> _TASK ITEM_: Copy each line below that includes "rsCheck".
+--
-- ==== Sys2Proof/Machine/Ops.lean ====
section
/-! DEFINITION. The named operations over the state: sparse maps, memory and its 36-byte code words (05 R131 to R133),
register fields, page errors and the error log (02 R46, 13 R374 to R380). -/

namespace Sys2Proof.Machine

/-! ## Sparse maps: rising keys, no entry at the default -/

/-- The value at key `k` of a sparse map with default `d`. -/
def mapGet {α : Type} (d : α) (m : List (Nat × α)) (k : Nat) : α :=
  match m.find? (fun e => e.1 == k) with
  | some e => e.2
  | none => d

/-- A sparse map with the value at key `k` set; setting the default removes the entry. -/
def mapSet {α : Type} [DecidableEq α] (d : α) (m : List (Nat × α)) (k : Nat) (v : α) : List (Nat × α) :=
  m.filter (fun e => e.1 < k) ++ (if v = d then [] else [(k, v)]) ++ m.filter (fun e => k < e.1)

/-- Setting several keys in turn. -/
def mapSetAll {α : Type} [DecidableEq α] (d : α) (m : List (Nat × α)) (l : List (Nat × α)) : List (Nat × α) :=
  l.foldl (fun m e => mapSet d m e.1 e.2) m

/-- Every entry of a sparse map changed by a function of its key; entries that come to the default go. -/
def mapUpd {α : Type} [DecidableEq α] (d : α) (m : List (Nat × α)) (f : Nat → α → α) : List (Nat × α) :=
  m.foldl (fun r e => mapSet d r e.1 (f e.1 (mapGet d m e.1))) []

/-- Bits `hi` to `lo` of a number. -/
def bits (v hi lo : Nat) : Nat := v / 2 ^ lo % 2 ^ (hi + 1 - lo)

/-- Bit `i` of a number. -/
def bit (v i : Nat) : Bool := v / 2 ^ i % 2 == 1

def b2n (b : Bool) : Nat := if b then 1 else 0

/-- A little-endian number from bytes (02; all memory structures of the manual are little-endian). -/
def leNat : List Byte → Nat
  | [] => 0
  | b :: bs => b.toNat + 256 * leNat bs

/-- The `n` little-endian bytes of a number. -/
def leBytes : Nat → Nat → List Byte
  | 0, _ => []
  | n + 1, v => BitVec.ofNat 8 v :: leBytes n (v / 256)

/-- Bytes `off` to `off + n - 1` of a byte list, zeros beyond its end. -/
def slice (l : List Byte) (off n : Nat) : List Byte := (List.range n).map (fun i => l.getD (off + i) 0)

/-- The little-endian field of `n` bytes at `off`. -/
def field (l : List Byte) (off n : Nat) : Nat := leNat (slice l off n)

/-! ## Memory -/

/-- The canonical form of the memory list: addresses strictly rising, no entry that reads as an unlisted one does. An
unlisted byte reads as 0x00 (assumption log 5). -/
def memWf (m : List Host.Cell) : Bool :=
  decide (m.Pairwise (fun a b => a.1 < b.1)) && m.all (fun c => c.2 != 0)

/-- One byte of the memory list. -/
def memByte (m : List Host.Cell) (k : Nat) : Byte := mapGet 0 m k

/-- `n` bytes of the memory list from key `k` on. -/
def memRead (m : List Host.Cell) (k n : Nat) : List Byte :=
  let w := m.filter (fun c => k ≤ c.1 && c.1 < k + n)
  (List.range n).map (fun i => mapGet 0 w (k + i))

/-- The entries that the bytes `bs` at key `k` have in the canonical list. -/
def memCells (k : Nat) : List Byte → List Host.Cell
  | [] => []
  | b :: bs => if b = 0 then memCells (k + 1) bs else (k, b) :: memCells (k + 1) bs

/-- The memory list after the bytes `bs` are written from key `k` on. -/
def memWrite (m : List Host.Cell) (k : Nat) (bs : List Byte) : List Host.Cell :=
  m.filter (fun c => c.1 < k) ++ memCells k bs ++ m.filter (fun c => k + bs.length ≤ c.1)

/-- The memory list with `n` bytes from key `k` on returned to zero. -/
def memZero (m : List Host.Cell) (k n : Nat) : List Host.Cell :=
  m.filter (fun c => c.1 < k || k + n ≤ c.1)

/-! ## The code word (05 R131 to R133) -/

/-- Multiplication in GF(2^8) with the field polynomial x^8 + x^4 + x^3 + x^2 + 1. -/
def gfMul (a b : Byte) : Byte :=
  (List.range 8).foldr (fun i r =>
    let d := if r.getMsbD 0 then (r <<< 1) ^^^ 0x1D#8 else r <<< 1
    if b.getLsbD i then d ^^^ a else d) 0

/-- The four check bytes of 32 data bytes: the remainder modulo g(x) = (x+1)(x+2)(x+4)(x+8), whose coefficients below
x^4 are 15, 54, 120 and 64. -/
def rsCheck (d : List Byte) : List Byte :=
  let r := d.foldl (fun (r : Byte × Byte × Byte × Byte) c =>
    let f := c ^^^ r.1
    (r.2.1 ^^^ gfMul f 15#8, r.2.2.1 ^^^ gfMul f 54#8, r.2.2.2 ^^^ gfMul f 120#8, gfMul f 64#8)) (0, 0, 0, 0)
  [r.1, r.2.1, r.2.2.1, r.2.2.2]

/-- A good code word. -/
def codeWord (d : List Byte) : List Byte := d ++ rsCheck d

/-- The poisoned code word that every unit writes (05 R132). -/
def poisonWord : List Byte := List.replicate 32 0 ++ List.replicate 4 0xFF#8

/-- Evaluation of a code word polynomial at a point, by Horner's rule. -/
def gfEval (x : Byte) (w : List Byte) : Byte := w.foldl (fun r c => gfMul r x ^^^ c) 0

/-- The four syndromes of a code word. -/
def syndromes (w : List Byte) : List Byte := [gfEval 1#8 w, gfEval 2#8 w, gfEval 4#8 w, gfEval 8#8 w]

/-- The syndromes of the poison mask: check bytes 0xFF and nothing else. -/
def poisonSyndromes : List Byte := syndromes poisonWord

/-- The position and error value of the one symbol error with these syndromes, when there is one: position 35 - j has
the locator 2^j. -/
def singleError (s : List Byte) : Option (Nat × Byte) :=
  match s with
  | [s0, s1, s2, s3] =>
    if s0 = 0 then none
    else ((List.range 36).foldl (fun (r : Option (Nat × Byte) × Byte) j =>
      (if r.1.isNone && gfMul s0 r.2 = s1 && gfMul s1 r.2 = s2 && gfMul s2 r.2 = s3 then some (35 - j, s0) else r.1,
        gfMul r.2 2#8)) (none, 1#8)).1
  | _ => none

/-- What a reader finds in a sector (05 R133). -/
inductive SectorState where
  | good
  | corrected (pos : Nat) (val : Byte)
  | poisoned
  | uncorrectable
  deriving DecidableEq, Repr

/-- Whether a sector's state is damaged: poisoned or uncorrectable. -/
def SectorState.damaged : SectorState → Bool
  | .poisoned | .uncorrectable => true
  | _ => false

def xorBytes (a b : List Byte) : List Byte := a.zipWith (· ^^^ ·) b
+--
> _ANSWER SPACE_:
def rsCheck (d : List Byte) : List Byte :=
def codeWord (d : List Byte) : List Byte := d ++ rsCheck d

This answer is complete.